*** RECORDS FOR PROCESSING Section Begins ***

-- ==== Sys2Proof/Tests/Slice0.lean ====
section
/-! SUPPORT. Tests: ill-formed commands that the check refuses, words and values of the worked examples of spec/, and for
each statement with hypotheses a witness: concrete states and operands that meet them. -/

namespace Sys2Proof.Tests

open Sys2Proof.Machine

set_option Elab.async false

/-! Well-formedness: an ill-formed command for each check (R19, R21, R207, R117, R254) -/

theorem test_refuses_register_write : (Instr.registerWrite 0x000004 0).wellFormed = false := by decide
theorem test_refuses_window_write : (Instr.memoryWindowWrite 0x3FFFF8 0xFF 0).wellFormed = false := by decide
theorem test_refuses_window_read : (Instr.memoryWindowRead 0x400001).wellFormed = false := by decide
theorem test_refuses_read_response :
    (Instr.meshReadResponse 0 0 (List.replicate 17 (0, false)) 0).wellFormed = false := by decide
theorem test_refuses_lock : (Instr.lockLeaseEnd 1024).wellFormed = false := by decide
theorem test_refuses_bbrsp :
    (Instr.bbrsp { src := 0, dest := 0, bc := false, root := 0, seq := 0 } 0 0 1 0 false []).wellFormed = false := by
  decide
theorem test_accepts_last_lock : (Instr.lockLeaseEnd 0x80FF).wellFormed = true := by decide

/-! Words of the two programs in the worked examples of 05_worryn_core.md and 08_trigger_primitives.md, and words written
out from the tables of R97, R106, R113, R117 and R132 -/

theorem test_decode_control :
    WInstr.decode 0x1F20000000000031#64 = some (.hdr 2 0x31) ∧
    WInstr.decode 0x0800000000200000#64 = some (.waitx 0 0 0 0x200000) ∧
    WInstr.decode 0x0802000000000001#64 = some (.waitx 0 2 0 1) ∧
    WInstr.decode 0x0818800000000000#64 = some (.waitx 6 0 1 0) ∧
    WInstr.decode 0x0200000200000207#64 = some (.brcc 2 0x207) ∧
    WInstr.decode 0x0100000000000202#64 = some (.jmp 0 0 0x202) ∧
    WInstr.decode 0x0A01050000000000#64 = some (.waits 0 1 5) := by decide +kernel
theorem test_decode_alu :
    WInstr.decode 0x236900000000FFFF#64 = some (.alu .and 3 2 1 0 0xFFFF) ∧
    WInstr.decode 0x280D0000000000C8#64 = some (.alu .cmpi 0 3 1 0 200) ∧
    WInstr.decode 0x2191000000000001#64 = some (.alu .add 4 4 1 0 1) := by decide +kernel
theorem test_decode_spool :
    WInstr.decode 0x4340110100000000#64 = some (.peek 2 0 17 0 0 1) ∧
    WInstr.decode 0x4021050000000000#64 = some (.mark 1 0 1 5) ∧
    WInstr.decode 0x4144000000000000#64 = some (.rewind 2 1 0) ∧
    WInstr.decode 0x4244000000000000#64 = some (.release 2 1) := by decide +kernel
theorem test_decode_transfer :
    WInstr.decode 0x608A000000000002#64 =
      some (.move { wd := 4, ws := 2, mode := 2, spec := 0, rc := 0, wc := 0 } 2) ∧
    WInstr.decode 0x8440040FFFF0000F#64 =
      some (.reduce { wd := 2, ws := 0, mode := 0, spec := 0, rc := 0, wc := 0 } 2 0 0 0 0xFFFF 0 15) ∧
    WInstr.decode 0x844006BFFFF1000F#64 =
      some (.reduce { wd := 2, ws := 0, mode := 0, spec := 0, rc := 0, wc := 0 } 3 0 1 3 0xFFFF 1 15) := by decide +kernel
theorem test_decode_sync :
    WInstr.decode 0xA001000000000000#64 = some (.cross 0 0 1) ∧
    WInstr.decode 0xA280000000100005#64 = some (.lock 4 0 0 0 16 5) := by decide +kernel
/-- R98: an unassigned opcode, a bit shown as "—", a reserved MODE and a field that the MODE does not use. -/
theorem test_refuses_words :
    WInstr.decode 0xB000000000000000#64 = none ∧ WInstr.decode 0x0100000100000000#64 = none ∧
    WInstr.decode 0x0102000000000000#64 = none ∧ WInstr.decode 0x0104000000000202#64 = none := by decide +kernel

*** RECORDS FOR PROCESSING Section Ends ***
*** RECORDS FOR PROCESSING Section Begins ***

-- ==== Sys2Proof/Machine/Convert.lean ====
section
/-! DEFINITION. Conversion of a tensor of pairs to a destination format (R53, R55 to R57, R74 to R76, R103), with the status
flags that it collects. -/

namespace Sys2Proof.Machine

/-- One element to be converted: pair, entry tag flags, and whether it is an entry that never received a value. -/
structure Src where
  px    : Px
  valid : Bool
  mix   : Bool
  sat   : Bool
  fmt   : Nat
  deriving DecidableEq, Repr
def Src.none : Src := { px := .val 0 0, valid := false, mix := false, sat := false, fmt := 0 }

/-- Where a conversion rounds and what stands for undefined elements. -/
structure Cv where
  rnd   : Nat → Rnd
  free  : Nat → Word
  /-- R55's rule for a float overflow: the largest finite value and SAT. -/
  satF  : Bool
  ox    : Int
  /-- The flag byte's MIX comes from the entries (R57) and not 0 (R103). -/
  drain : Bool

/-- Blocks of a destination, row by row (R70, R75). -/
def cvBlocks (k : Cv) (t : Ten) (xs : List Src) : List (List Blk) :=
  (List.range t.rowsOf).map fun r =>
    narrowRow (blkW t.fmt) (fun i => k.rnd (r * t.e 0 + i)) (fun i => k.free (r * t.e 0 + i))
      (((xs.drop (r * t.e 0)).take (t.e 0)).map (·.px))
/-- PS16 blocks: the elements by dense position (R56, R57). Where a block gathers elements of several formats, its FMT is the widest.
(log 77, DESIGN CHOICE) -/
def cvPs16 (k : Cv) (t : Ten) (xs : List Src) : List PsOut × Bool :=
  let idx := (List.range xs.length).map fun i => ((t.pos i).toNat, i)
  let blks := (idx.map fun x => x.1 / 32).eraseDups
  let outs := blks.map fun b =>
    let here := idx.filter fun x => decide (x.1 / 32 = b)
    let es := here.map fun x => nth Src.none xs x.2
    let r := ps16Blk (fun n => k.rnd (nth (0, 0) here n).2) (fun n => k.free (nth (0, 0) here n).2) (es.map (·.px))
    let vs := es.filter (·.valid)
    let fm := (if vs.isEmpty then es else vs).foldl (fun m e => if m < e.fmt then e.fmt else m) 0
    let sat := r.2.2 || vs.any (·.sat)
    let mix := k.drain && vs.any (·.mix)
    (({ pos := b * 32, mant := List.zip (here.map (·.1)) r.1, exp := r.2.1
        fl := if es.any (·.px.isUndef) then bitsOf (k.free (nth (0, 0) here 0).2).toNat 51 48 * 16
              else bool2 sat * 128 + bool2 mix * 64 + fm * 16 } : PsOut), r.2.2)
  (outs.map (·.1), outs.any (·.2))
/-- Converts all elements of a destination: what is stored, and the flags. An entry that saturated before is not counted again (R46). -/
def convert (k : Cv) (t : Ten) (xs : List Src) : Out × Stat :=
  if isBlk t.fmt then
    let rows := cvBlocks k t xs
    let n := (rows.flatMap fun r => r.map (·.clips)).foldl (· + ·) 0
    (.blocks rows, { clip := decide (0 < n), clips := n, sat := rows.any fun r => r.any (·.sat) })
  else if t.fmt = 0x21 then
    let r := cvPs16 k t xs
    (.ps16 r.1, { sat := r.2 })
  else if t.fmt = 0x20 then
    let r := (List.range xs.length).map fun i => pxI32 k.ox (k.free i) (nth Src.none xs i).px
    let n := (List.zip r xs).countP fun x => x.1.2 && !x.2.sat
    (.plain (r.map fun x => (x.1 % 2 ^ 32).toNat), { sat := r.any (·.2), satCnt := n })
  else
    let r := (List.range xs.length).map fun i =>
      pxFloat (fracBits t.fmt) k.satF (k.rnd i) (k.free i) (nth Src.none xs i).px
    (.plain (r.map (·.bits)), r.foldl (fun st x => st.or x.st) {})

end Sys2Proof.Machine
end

*** RECORDS FOR PROCESSING Section Ends ***
*** RECORDS FOR PROCESSING Section Begins ***

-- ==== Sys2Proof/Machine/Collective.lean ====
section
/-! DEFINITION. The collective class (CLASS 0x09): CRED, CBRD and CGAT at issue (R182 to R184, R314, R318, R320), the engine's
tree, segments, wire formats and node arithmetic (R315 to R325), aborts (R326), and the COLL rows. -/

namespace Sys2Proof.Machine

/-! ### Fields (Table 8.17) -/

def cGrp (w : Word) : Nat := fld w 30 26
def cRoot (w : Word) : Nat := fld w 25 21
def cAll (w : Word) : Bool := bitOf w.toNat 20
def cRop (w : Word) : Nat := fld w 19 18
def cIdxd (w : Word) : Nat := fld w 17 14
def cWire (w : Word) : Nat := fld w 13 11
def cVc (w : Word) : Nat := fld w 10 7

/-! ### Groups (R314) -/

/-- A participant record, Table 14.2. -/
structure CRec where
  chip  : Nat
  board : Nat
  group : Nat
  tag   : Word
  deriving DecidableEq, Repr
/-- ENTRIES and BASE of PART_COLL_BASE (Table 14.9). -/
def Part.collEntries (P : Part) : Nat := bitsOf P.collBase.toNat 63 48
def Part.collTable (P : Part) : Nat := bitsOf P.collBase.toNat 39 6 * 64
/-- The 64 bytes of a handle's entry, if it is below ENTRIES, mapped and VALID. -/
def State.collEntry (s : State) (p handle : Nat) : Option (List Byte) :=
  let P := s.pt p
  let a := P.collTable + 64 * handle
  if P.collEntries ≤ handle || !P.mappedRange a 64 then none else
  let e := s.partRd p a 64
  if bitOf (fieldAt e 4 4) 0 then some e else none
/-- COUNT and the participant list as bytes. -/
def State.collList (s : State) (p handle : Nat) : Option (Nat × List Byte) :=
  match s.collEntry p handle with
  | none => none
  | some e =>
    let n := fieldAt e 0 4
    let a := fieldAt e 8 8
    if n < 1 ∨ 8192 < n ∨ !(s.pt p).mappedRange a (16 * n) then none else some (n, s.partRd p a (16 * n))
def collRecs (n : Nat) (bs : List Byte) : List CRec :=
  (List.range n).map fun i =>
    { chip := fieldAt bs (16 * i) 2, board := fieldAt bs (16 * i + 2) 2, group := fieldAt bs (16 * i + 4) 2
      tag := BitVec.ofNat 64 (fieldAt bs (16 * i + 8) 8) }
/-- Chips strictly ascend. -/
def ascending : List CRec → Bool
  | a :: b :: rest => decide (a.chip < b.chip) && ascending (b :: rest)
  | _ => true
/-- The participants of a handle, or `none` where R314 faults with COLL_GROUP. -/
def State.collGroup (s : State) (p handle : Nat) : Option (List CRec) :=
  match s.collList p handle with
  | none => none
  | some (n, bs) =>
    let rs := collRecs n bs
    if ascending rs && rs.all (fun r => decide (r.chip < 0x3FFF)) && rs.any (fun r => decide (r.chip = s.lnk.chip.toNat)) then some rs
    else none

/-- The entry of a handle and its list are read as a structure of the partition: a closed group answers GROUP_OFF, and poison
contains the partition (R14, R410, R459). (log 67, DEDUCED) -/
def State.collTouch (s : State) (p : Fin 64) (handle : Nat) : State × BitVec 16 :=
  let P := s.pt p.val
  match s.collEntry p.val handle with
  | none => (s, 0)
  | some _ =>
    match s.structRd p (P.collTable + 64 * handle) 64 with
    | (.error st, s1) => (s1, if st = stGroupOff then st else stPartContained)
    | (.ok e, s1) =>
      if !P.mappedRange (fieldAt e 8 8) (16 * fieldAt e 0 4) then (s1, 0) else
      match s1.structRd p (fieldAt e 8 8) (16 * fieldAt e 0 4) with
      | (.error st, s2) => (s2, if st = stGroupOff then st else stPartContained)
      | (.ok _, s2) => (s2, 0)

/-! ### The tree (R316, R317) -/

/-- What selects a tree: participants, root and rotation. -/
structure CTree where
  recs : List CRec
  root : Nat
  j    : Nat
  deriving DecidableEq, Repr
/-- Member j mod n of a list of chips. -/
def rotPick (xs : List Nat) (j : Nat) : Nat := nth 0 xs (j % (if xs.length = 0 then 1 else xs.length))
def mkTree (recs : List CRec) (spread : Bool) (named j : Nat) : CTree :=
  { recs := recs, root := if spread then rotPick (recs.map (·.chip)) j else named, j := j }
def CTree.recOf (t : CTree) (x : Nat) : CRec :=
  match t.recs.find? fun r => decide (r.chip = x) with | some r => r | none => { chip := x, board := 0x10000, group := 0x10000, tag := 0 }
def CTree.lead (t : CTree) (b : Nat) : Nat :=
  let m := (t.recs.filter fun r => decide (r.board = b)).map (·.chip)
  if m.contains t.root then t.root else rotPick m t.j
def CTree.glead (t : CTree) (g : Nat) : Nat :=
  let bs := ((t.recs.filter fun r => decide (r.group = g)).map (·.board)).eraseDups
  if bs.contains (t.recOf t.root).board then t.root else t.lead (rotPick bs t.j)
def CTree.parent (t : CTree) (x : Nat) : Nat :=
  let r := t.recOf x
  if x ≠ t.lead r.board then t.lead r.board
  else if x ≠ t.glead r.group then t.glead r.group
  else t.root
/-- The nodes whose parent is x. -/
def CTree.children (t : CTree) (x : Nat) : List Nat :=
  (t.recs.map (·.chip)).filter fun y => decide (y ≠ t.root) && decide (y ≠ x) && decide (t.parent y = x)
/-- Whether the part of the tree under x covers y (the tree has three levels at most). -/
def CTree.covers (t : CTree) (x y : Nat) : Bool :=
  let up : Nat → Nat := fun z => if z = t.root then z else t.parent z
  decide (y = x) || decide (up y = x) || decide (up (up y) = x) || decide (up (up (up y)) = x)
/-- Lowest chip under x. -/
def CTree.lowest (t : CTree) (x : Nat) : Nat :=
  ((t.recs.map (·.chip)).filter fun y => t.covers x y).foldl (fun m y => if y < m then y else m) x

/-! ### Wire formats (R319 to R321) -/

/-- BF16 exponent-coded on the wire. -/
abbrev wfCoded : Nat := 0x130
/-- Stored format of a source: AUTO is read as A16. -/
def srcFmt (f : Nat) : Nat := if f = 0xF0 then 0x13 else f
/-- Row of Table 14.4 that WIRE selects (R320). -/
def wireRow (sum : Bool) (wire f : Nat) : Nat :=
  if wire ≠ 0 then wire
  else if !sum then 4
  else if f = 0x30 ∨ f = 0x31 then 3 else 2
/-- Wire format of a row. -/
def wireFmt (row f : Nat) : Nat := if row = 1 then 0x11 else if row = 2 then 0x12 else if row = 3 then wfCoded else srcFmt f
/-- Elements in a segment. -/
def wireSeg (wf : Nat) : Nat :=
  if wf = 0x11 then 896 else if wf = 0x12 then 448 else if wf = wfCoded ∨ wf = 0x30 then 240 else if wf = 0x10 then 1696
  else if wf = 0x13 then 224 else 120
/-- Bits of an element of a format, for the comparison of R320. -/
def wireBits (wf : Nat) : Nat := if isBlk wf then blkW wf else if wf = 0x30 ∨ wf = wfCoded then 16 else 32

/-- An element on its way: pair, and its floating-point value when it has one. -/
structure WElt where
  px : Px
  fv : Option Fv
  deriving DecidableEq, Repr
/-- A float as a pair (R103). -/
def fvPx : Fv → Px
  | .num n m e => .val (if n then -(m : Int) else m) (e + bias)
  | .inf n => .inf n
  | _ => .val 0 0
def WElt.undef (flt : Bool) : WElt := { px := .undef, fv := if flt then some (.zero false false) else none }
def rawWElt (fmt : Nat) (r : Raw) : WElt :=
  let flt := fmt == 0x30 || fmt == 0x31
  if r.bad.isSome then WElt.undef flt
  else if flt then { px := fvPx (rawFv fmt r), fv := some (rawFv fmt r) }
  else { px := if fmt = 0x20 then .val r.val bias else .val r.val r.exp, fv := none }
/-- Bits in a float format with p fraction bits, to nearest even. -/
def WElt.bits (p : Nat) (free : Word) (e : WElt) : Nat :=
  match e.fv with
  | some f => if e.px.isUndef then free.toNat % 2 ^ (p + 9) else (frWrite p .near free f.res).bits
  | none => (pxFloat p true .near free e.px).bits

*** RECORDS FOR PROCESSING Section Ends ***

# EXERCISE DIRECTIONS
Would you retype exactly the lines above, from the line with "WInstr.decode 0x4144000000000000#64 = some" to the line with "wd := 4, ws", with both end lines kept and nothing more?

# REPLY
    WInstr.decode 0x4144000000000000#64 = some (.rewind 2 1 0) ∧
    WInstr.decode 0x4244000000000000#64 = some (.release 2 1) := by decide +kernel
theorem test_decode_transfer :
    WInstr.decode 0x608A000000000002#64 =
      some (.move { wd := 4, ws := 2, mode := 2, spec := 0, rc := 0, wc := 0 } 2) ∧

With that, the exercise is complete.